A stochastic photo-responsive memristive neuron for an in-sensor visual system based on a restricted Boltzmann machine†
Abstract
In-sensor computing has gained attention as a solution to overcome the von Neumann computing bottlenecks inherent in conventional sensory systems. This attention is due to the ability of sensor elements to directly extract meaningful information from external signals, thereby simplifying complex data. The advantage of in-sensor computing can be maximized with the sampling principle of a restricted Boltzmann machine (RBM) to extract significant features. In this study, a stochastic photo-responsive neuron is developed using a TiN/In–Ga–Zn–O/TiN optoelectronic memristor and an Ag/HfO2/Pt threshold-switching memristor, which can be configured as an input neuron in an in-sensor RBM. It demonstrates a sigmoidal switching probability depending on light intensity.
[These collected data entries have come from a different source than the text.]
-- ==== Sys2Proof/Tests/Slice0.lean ====
section
/-! SUPPORT. The model's own tests: expected results are those of 95_test_vectors.md and of the rules' examples (named in
each comment), or follow from a rule by hand. The witnesses at the end meet the hypotheses of the statements. -/

namespace Sys2Proof.Tests

open Sys2Proof Sys2Proof.Machine

/-! ## Helpers -/

/-- The next state of an outcome. -/
def nextOf : Result → Option State
  | .next s => some s
  | _ => none

/-- The fault of an outcome. -/
def faultOf : Result → Option Fault
  | .fault f => some f
  | _ => none

/-- One step of `s` with the word `w` placed at its `PC`, seen through `f`. -/
def after {α : Type} (s : State) (w : Nat) (f : State → α) : Option α := (nextOf (step (s.withFetchWord 16 w))).map f

/-- The fault of one step of `s` with the word `w` placed at its `PC`. -/
def faultAfter (s : State) (w : Nat) : Option Fault := faultOf (step (s.withFetchWord 16 w))

/-- The state after reset. -/
abbrev rs : State := State.reset

/-! ## WellFormed smoke tests: each check refuses an ill-formed term -/

theorem test_table_wellFormed : tableWellFormed opcodeTable = true := by decide
/-- A pattern bit outside the mask. -/
theorem test_row_refused : rowWellFormed ⟨"JP", 0x1001, 0xF000⟩ = false := by decide
/-- Two rows that both match 0x5010. -/
theorem test_overlap_refused : rowsDisjoint ⟨"SKEQR", 0x5000, 0xF00F⟩ ⟨"ANY5", 0x5000, 0xF000⟩ = false := by decide
theorem test_overlapping_table_refused :
    tableWellFormed [⟨"SKEQR", 0x5000, 0xF00F⟩, ⟨"ANY5", 0x5000, 0xF000⟩] = false := by decide
/-- The reserved words of V-FAULT-8, one for each check of a row's fixed bits. -/
theorem test_reserved_refused :
    ([0x0000, 0x00E1, 0x00EF, 0x0123, 0x5011, 0x501F, 0x8006, 0x8007, 0x800E, 0x801F] ++
      [0x9010, 0xA123, 0xB123, 0xC0FF, 0xE000, 0xE09F, 0xE1A0, 0xF007, 0xF065, 0xFFFF] : List Word).all
      (fun w => !wordLegal opcodeTable w) = true := by decide
/-- The valid words of V-FAULT-9. -/
theorem test_valid_legal :
    ([0x00E0, 0x1000, 0x2FFF, 0x3FFF, 0x4000, 0x5FF0, 0x6F00, 0x7FFF, 0x8FF0, 0x8FF1] ++
      [0x8FF2, 0x8FF3, 0x8FF4, 0x8FF5, 0xD000, 0xDFFF, 0xEF9E, 0xEFA1, 0x00EE] : List Word).all
      (wordLegal opcodeTable) = true := by decide

/-! ## Decoding: every constructor from a word written out from its encoding (30_encoding.md R96) -/

theorem test_decode_cls : decodeTableWord 16 0x00E0 = some .cls := by decide
theorem test_decode_ret : decodeTableWord 16 0x00EE = some .ret := by decide
theorem test_decode_jp : decodeTableWord 16 0x1206 = some (.jp 0x206) := by decide
theorem test_decode_call : decodeTableWord 16 0x220A = some (.call 0x20A) := by decide
theorem test_decode_skeqi : decodeTableWord 16 0x3F01 = some (.skeqi 15 0x01) := by decide
theorem test_decode_sknei : decodeTableWord 16 0x4211 = some (.sknei 2 0x11) := by decide
theorem test_decode_skeqr : decodeTableWord 16 0x5010 = some (.skeqr 0 1) := by decide
theorem test_decode_ldi : decodeTableWord 16 0x6A2C = some (.ldi 10 0x2C) := by decide
theorem test_decode_addi : decodeTableWord 16 0x730A = some (.addi 3 0x0A) := by decide
theorem test_decode_mov : decodeTableWord 16 0x8140 = some (.mov 1 4) := by decide
theorem test_decode_or : decodeTableWord 16 0x8011 = some (.or 0 1) := by decide
theorem test_decode_and : decodeTableWord 16 0x8012 = some (.and 0 1) := by decide
theorem test_decode_xor : decodeTableWord 16 0x8553 = some (.xor 5 5) := by decide
theorem test_decode_add : decodeTableWord 16 0x81F4 = some (.add 1 15) := by decide
theorem test_decode_sub : decodeTableWord 16 0x8235 = some (.sub 2 3) := by decide
theorem test_decode_draw : decodeTableWord 16 0xD015 = some (.draw 0 1 0x5) := by decide
theorem test_decode_skp : decodeTableWord 16 0xE09E = some (.skp 0) := by decide
theorem test_decode_sknp : decodeTableWord 16 0xE0A1 = some (.sknp 0) := by decide
theorem test_encode_draw : encode (.draw 0 1 0x5) = 0xD015 := by decide
theorem test_encode_sknp : encode (.sknp 3) = 0xE3A1 := by decide
theorem test_truncated : decode [0x00] = .error .truncated := by decide

/-! ## Control transfer -/

/-- V-CTRL-1. -/
theorem test_jp : after (rs.setPc 0x20C) 0x1206 (·.pc) = some 0x206 := by decide
/-- V-CTRL-5: a jump into the font fetches 0xF090, which is reserved. -/
theorem test_jp_font : faultOf (step (rs.setPc 0x050)) = some (.unknownOpcode 0xF090 0x050) := by decide
/-- V-CTRL-6. -/
theorem test_call : after (rs.setPc 0x202) 0x220A (fun s => (s.readStk 0, s.sp, s.pc)) = some (0x0204, 1, 0x20A) := by
  decide
/-- V-CTRL-9: the return address of a call at 0xFFE is 0x1000, not wrapped. -/
theorem test_call_top : after (rs.setPc 0xFFE) 0x2200 (fun s => (s.readStk 0, s.pc)) = some (0x1000, 0x200) := by decide
/-- V-CTRL-8. -/
theorem test_call_overflow : faultAfter (rs.setSp 16) 0x2400 = some .stackOverflow := by decide
/-- V-CTRL-10: no 2 is added, and the popped entry keeps its value. -/
theorem test_ret : after ((rs.setSp 1).writeStk 0 0x0204) 0x00EE (fun s => (s.sp, s.pc, s.readStk 0)) =
    some (0, 0x204, 0x0204) := by decide
/-- V-CTRL-12: with all 16 entries in use. -/
theorem test_ret_full : after ((rs.setSp 16).writeStk 15 0x0ABC) 0x00EE (fun s => (s.sp, s.pc)) = some (15, 0x0ABC) := by
  decide
/-- V-CTRL-11. -/
theorem test_ret_underflow : faultAfter rs 0x00EE = some .stackUnderflow := by decide

/-! ## Skips -/

/-- V-SKIP-9: all 8 bits are compared. -/
theorem test_skeqi : after (rs.writeV 0 0xFF) 0x30FF (·.pc) = some 0x204 := by decide
/-- V-SKIP-10. -/
theorem test_skeqi_not : after (rs.writeV 0 0x7F) 0x30FF (·.pc) = some 0x202 := by decide
/-- V-SKIP-3. -/
theorem test_sknei : after ((rs.writeV 2 0x10).setPc 0x300) 0x4211 (·.pc) = some 0x304 := by decide
/-- V-SKIP-4. -/
theorem test_sknei_not : after ((rs.writeV 2 0x10).setPc 0x300) 0x4210 (·.pc) = some 0x302 := by decide
/-- V-SKIP-5. -/
theorem test_skeqr : after ((rs.writeV 0 7).writeV 1 7) 0x5010 (·.pc) = some 0x204 := by decide
/-- V-SKIP-6. -/
theorem test_skeqr_not : after ((rs.writeV 0 7).writeV 1 8) 0x5010 (·.pc) = some 0x202 := by decide
/-- V-SKIP-11: a skip from 0xFFC does not wrap. -/
theorem test_skip_top : after (rs.setPc 0xFFC) 0x3000 (·.pc) = some 0x1000 := by decide
/-- V-KEY-5: the key is the low nibble of the register. -/
theorem test_skp : after ((rs.writeV 0 0x15).writeKey 5 true) 0xE09E (·.pc) = some 0x204 := by decide
/-- V-KEY-7: only the indexed key matters. -/
theorem test_skp_not : after (((rs.writeV 0 5).writeKey 4 true).writeKey 6 true) 0xE09E (·.pc) = some 0x202 := by decide
/-- V-KEY-3. -/
theorem test_sknp : after ((rs.writeV 0 5).setPc 0x206) 0xE0A1 (·.pc) = some 0x20A := by decide
/-- V-KEY-4. -/
theorem test_sknp_not : after (((rs.writeV 0 5).writeKey 5 true).setPc 0x206) 0xE0A1 (·.pc) = some 0x208 := by decide

/-! ## Load and ALU -/

/-- V-ALU-1. -/
theorem test_ldi : after rs 0x6A2C (fun s => (s.readV 10, s.pc)) = some (0x2C, 0x202) := by decide
/-- V-ALU-3. -/
theorem test_ldi_vf : after rs 0x6FFF (·.readV 15) = some 0xFF := by decide
/-- V-ALU-4 with `VF` marked: wraps, and `VF` is unaffected. -/
theorem test_addi : after ((rs.writeV 3 0xF0).writeV 15 0x5A) 0x7320 (fun s => (s.readV 3, s.readV 15)) =
    some (0x10, 0x5A) := by decide
/-- S2 for `X` = F: the sum, not a flag. -/
theorem test_addi_vf : after (rs.writeV 15 0xFF) 0x7F01 (·.readV 15) = some 0 := by decide
/-- V-ALU-9. -/
theorem test_mov : after (rs.writeV 4 0x99) 0x8140 (·.readV 1) = some 0x99 := by decide
/-- V-ALU-11. -/
theorem test_or : after ((rs.writeV 0 0xF0).writeV 1 0x3C) 0x8011 (·.readV 0) = some 0xFC := by decide
/-- V-ALU-17: logic operations never touch `VF`. -/
theorem test_or_flag : after ((rs.writeV 0 0x12).writeV 15 0x77) 0x8011 (·.readV 15) = some 0x77 := by decide
/-- V-ALU-12. -/
theorem test_and : after ((rs.writeV 0 0xF0).writeV 1 0x3C) 0x8012 (·.readV 0) = some 0x30 := by decide
/-- V-ALU-13. -/
theorem test_xor : after ((rs.writeV 0 0xF0).writeV 1 0x3C) 0x8013 (·.readV 0) = some 0xCC := by decide
/-- V-ALU-19: 255 is not above 255, and the old flag is overwritten. -/
theorem test_add : after (((rs.writeV 0 0xFE).writeV 1 1).writeV 15 1) 0x8014 (fun s => (s.readV 0, s.readV 15)) =
    some (0xFF, 0) := by decide
/-- V-ALU-33: the old `VF` is added, then `VF` gets the carry. -/
theorem test_add_vf : after ((rs.writeV 1 0xFF).writeV 15 2) 0x81F4 (fun s => (s.readV 1, s.readV 15)) =
    some (0x01, 1) := by decide
/-- V-ALU-25: a borrow clears the flag. -/
theorem test_sub : after ((rs.writeV 1 1).writeV 15 9) 0x8015 (fun s => (s.readV 0, s.readV 15)) = some (0xFF, 0) := by
  decide
/-- V-ALU-36: with `X` = F the result stays. -/
theorem test_sub_vf : after ((rs.writeV 15 3).writeV 1 5) 0x8F15 (·.readV 15) = some 0xFE := by decide
/-- V-ALU-35 under `flag_last`. -/
theorem test_flagLast : (rs.writeFlagAndResult .flagLast 15 1 0x02).readV 15 = 1 := by decide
The stochastic properties allow for the simultaneous exploration of various neuron states within the network, making identifying optimal features in complex images easier. Based on semi-empirical simulations, high recognition accuracies of 90.9% and 95.5% are achieved using handwritten digit and face image datasets, respectively. In addition, the in-sensor RBM effectively reconstructs abnormal face images, indicating that integrating in-sensor computing with probabilistic neural networks can lead to reliable and efficient image recognition under unpredictable real-world conditions.